Search code examples
aws-glue

How do I implement cross-account schema changes in a Glue ETL Job?


I have a simple Glue ETL Job:

  • Source = Relational database table (using JDBC Glue Connection)
  • Target = S3 bucket
  • Update Options = "Create a table in the Data Catalog and on subsequent runs, update the schema and add new partitions"

This ETL Job works when everything is in the same account. However, I want to modify it so the S3 bucket and target Data Catalog are in a separate account.
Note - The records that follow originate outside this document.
/-- A Remote block's image for the near cache: decrypted and decoded, with its bytes (R198, R231, R659). -/
def remoteBytes (s : State) (p b label : Nat) (img : List Byte) (dec : DecOutcome) : State × BlockRead × List Byte :=
  let d := servedDesc s p
  let n := dBlen d b
  let r := decodeImage (primerOf s (dPrimer d)) n (openImage s (pageDomain s p) (pageHome s p) p b (dKgen d) img)
  let bytes := r.toOption.getD []
  let s := decrypted s 1
  if n = 16 ∨ n = 0 then (s, .good, bytes)
  else
    let v := fillDecode (countL s 0x024 label) p b (decodeOf dec r) ⟨.fill (4 * p + b) label, bytes⟩
    (v.1, v.2, bytes)

/-- Data of a whole block is here: it enters the near cache, and what reads it goes on (R18, R253). A block that is lost is taken
from the buddy or poisoned (R198, R243, R464). -/
def fillDone (s : State) (block label : Nat) (bs : Option (List Byte)) : State :=
  let k := blockKey (myNode s) block
  match bs with
  | some bs => blockThere (insertBlock s block label bs) k
  | none =>
    let r := linesLost s (block / 4) (16 * (block % 4)) 16
    if r.2 then r.1 else blockThere (insertBlock r.1 block label []) k

/-- A block that was read for the near cache goes where its outcome sends it. -/
def fillRead (s : State) (block label : Nat) (o : BlockRead) (bs : List Byte) : State :=
  match o with
  | .good => fillDone s block label (some bs)
  | .lost => fillDone s block label none
  | .later => s

/-- Another lane has decoded a block (R659): it goes where the first decode was to send it. A page that has become Plain since has no
block in the near cache. -/
def laneDecoded (s : State) (j : DJob) : State :=
  match j.use with
  | .fill block label =>
    if servingTier s (block / 4) = tierPlain then
      let k := blockKey (myNode s) block
      blockThere { s with coh := { s.coh with fills := s.coh.fills.filter (· != k) } } k
    else fillDone s block label (some j.bytes)
  | .migrate p b => migDecoded s p b j.bytes

/-- Blocks that go to another decompressor lane are decoded once one is free (R658, R659). -/
def dLanesGo (s : State) : State :=
  if s.cmp.dWait.isEmpty || (freeDLane s none).isNone then s
  else s.cmp.dWait.foldl laneDecoded { s with cmp := { s.cmp with dWait := [] } }

end Sys2Proof.Machine
end

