-- ==== Sys2Proof/Machine/Mirror.lean ====
section
/-! DEFINITION. The mirror at both ends (05: R167 to R176; 10: R664): what a buddy keeps and answers, the owner's mirror states,
resync and resilver, and failover to the buddy and back. -/

namespace Sys2Proof.Machine

/-- What this device keeps of an owner as its buddy. -/
def BuddyOf.zero : BuddyOf := ⟨[], 0, [], 0, true, 1, 0⟩
def buddyOf (s : State) (o : Nat) : BuddyOf := mgetD s.chd.buddyOf o BuddyOf.zero
def setBuddyOf (s : State) (o : Nat) (b : BuddyOf) : State := { s with chd := { s.chd with buddyOf := mset s.chd.buddyOf o b } }

/-- Sequences that follow the applied ones without a gap join them. -/
def joinSeqs : Nat → Nat → List Nat → Nat × List Nat
  | 0, a, l => (a, l)
  | n + 1, a, l => if l.contains (a + 1) then joinSeqs n (a + 1) (l.erase (a + 1)) else (a, l)

/-- Note a mirror sequence as applied (R168). -/
def BuddyOf.apply (b : BuddyOf) (q : Nat) : BuddyOf :=
  let r := joinSeqs (b.ahead.length + 1) b.applied (q :: b.ahead)
  { b with applied := r.1, ahead := r.2 }

/-- The line number at its owner of a line of a copy (R160, R174). -/
def copyLine (owner ext pg line : Nat) : Nat := Config.extentBase owner ext * 32768 + pg * 64 + line

/-- A MirrorWrite takes effect: the line is committed, and a change of the buddy-side descriptor made durable (R168). -/
def mirrorApply (s : State) (owner : Nat) (b : MirrorBody) : State :=
  let s := writeCopyLine s (copyKey owner b.extent.toNat b.page.toNat) b.line.toNat (if b.poison then 0 else b.data, b.poison)
  setBuddyOf s owner ((buddyOf s owner).apply b.seq.toNat)

/-- The buddy's entry for the origin request of a MirrorWrite (R173). -/
def mirrorEntry (s : State) (owner : Nat) (t : Tag) (b : MirrorBody) : State :=
  crtPut s (crtKey t) {
    inc := tagInc t
    kind := b.kind
    fromReissue := b.fromReissue
    status := b.status.setWidth 8
    servedUs := s.e2e.servedUs
    line := BitVec.ofNat 64 (copyLine owner b.extent.toNat b.page.toNat b.line.toNat)
    seq := b.atomicSeq
    mseq := b.seq.setWidth 32
    mirroredFor := some (BitVec.ofNat 12 owner)
    owner := BitVec.ofNat 12 owner
    result := (b.result.getD 0).setWidth 256 }

/-- Does one mirror sequence precede another in serial-number order modulo 2^32 (R173)? -/
def seqBefore (a b : BitVec 32) : Bool := decide (a ≠ b) && decide ((b - a).toNat < 2 ^ 31)

/-- Drop the mirrored entries of an owner that precede its retire floor (R173). -/
def retireEntries (s : State) (owner : Nat) (floor : BitVec 32) : State :=
  let s := setBuddyOf s owner { buddyOf s owner with floor := floor }
  { s with e2e := { s.e2e with crt := mfilter s.e2e.crt (fun _ c =>
    !(c.mirroredFor == some (BitVec.ofNat 12 owner) && seqBefore c.mseq floor)) } }

/-- Answer of a buddy with Cmp (R664). -/
def buddyCmp (s : State) (h : ReqHdr) (status : Nat) : State := respondCmp s h.tag h.label.toNat status false 0

/-- An envelope is stored (R520, R521): copies under a generation that it makes old are rewrapped (R239). -/
def keysStored (s : State) (o : Nat) : State :=
  let s := setBuddyOf s o { buddyOf s o with keysStored := (buddyOf s o).keysStored + 1 }
  ((mkeys s.chd.copies).filter (fun k => copyOwner k == o)).foldl rewrapCopy s

/-- A fragment of an envelope at the buddy (R521): a MirrorWrite with sequence 0. Fragment 0 begins with the fragment count, taken as
two bytes. The last one to come is answered once the secure world has verified and stored the content. -/
def envelopeAt (s : State) (h : ReqHdr) (b : MirrorBody) : State :=
  let o := tagSource h.tag
  let old := mget s.sec.envelopes o
  let n := b.extent.toNat
  let e : Envelope := match old with
    | some e => if e.number = n then e else ⟨n, [], false⟩
    | none => ⟨n, [], false⟩
  if e.stored then buddyCmp s h 0
  else
    let frags := mset e.fragments b.page.toNat b.data
    let cnt := max 1 ((mgetD frags 0 0).toNat % 65536)
    let whole := mhas frags 0 && (List.range cnt).all (fun i => mhas frags i)
    let put := fun (x : Envelope) => { s with sec := { s.sec with envelopes := mset s.sec.envelopes o x } }
    if !whole then buddyCmp (put ⟨n, frags, false⟩) h 0
    else if Config.envelopeVerifies o (mvals frags) then keysStored (buddyCmp (put ⟨n, frags, true⟩) h 0) o
    else buddyCmp (raise (put ⟨n, [], false⟩) 0x2EA 0) h 3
How can I do that?

I tried attaching a resource policy to the S3 bucket and Glue Data Catalog. I can successfully create files in the target S3 bucket, but I don't see a new table created in the Glue database. The Run Status is "Succeeded".

Relevant Logs

24/01/17 16:55:17 INFO HadoopDataSink: Failed to create table customer in database my_database after job run with catalogId 
com.amazonaws.services.glue.model.EntityNotFoundException: Database my_database not found. (Service: AWSGlue; Status Code: 400; Error Code: EntityNotFoundException;...

ETL Script

import sys
from awsglue.transforms import *
from awsglue.utils import getResolvedOptions
from pyspark.context import SparkContext
from awsglue.context import GlueContext
from awsglue.job import Job

args = getResolvedOptions(sys.argv, ["JOB_NAME"])
sc = SparkContext()
glueContext = GlueContext(sc)
spark = glueContext.spark_session
job = Job(glueContext)
job.init(args["JOB_NAME"], args)

# Source = Relational Database Table
source_db_table = glueContext.create_dynamic_frame.from_options(
    connection_type="postgresql",
    connection_options={
        "useConnectionProperties": "true",
        "dbtable": "public.customer",
        "connectionName": "my_db_connection",
    },
    transformation_ctx="source_db_table",
)

# Target = S3 Bucket
target_s3_bucket = glueContext.getSink(
    path="s3://my-bucket/data/customer/",
    connection_type="s3",
    updateBehavior="UPDATE_IN_DATABASE",
    partitionKeys=[],
    enableUpdateCatalog=True,
    transformation_ctx="target_s3_bucket",
)
target_s3_bucket.setCatalogInfo(
    catalogDatabase="my_database", catalogTableName="customer"
)
target_s3_bucket.setFormat("glueparquet", compression="snappy")
target_s3_bucket.writeFrame(source_db_table)
job.commit()

Glue Data Catalog Resource Policy

{
  "Version": "2012-10-17",
  "Statement": [
    {
      "Effect": "Allow",
      "Principal": {
        "AWS": "arn:aws:iam::111111111111:role/my-role"
      },
      "Action": [
        "glue:CreateTable",
        "glue:DeleteTable",
        "glue:GetPartitions",
        "glue:GetTable",
        "glue:UpdateTable"
      ],
      "Resource": [
        "arn:aws:glue:us-east-1:222222222222:catalog",
        "arn:aws:glue:us-east-1:222222222222:database/my_database",
        "arn:aws:glue:us-east-1:222222222222:table/my_database/*"
      ]
    }
  ]
}

Solution

  • You have to set the catalogId for cross-account access:

    target_s3_bucket.setCatalogInfo(
        catalogDatabase="my_database", catalogTableName="customer", catalogId="222222222222"
    )
    

    According to AWS:

    Some AWS Glue PySpark and Scala APIs have a catalog ID field. If all the required permissions have been granted to enable cross-account access, an ETL job can make PySpark and Scala calls to API operations across accounts by passing the target AWS account ID in the catalog ID field to access Data Catalog resources in a target account.

    If no catalog ID value is provided, AWS Glue uses the caller's own account ID by default, and the call is not cross-account.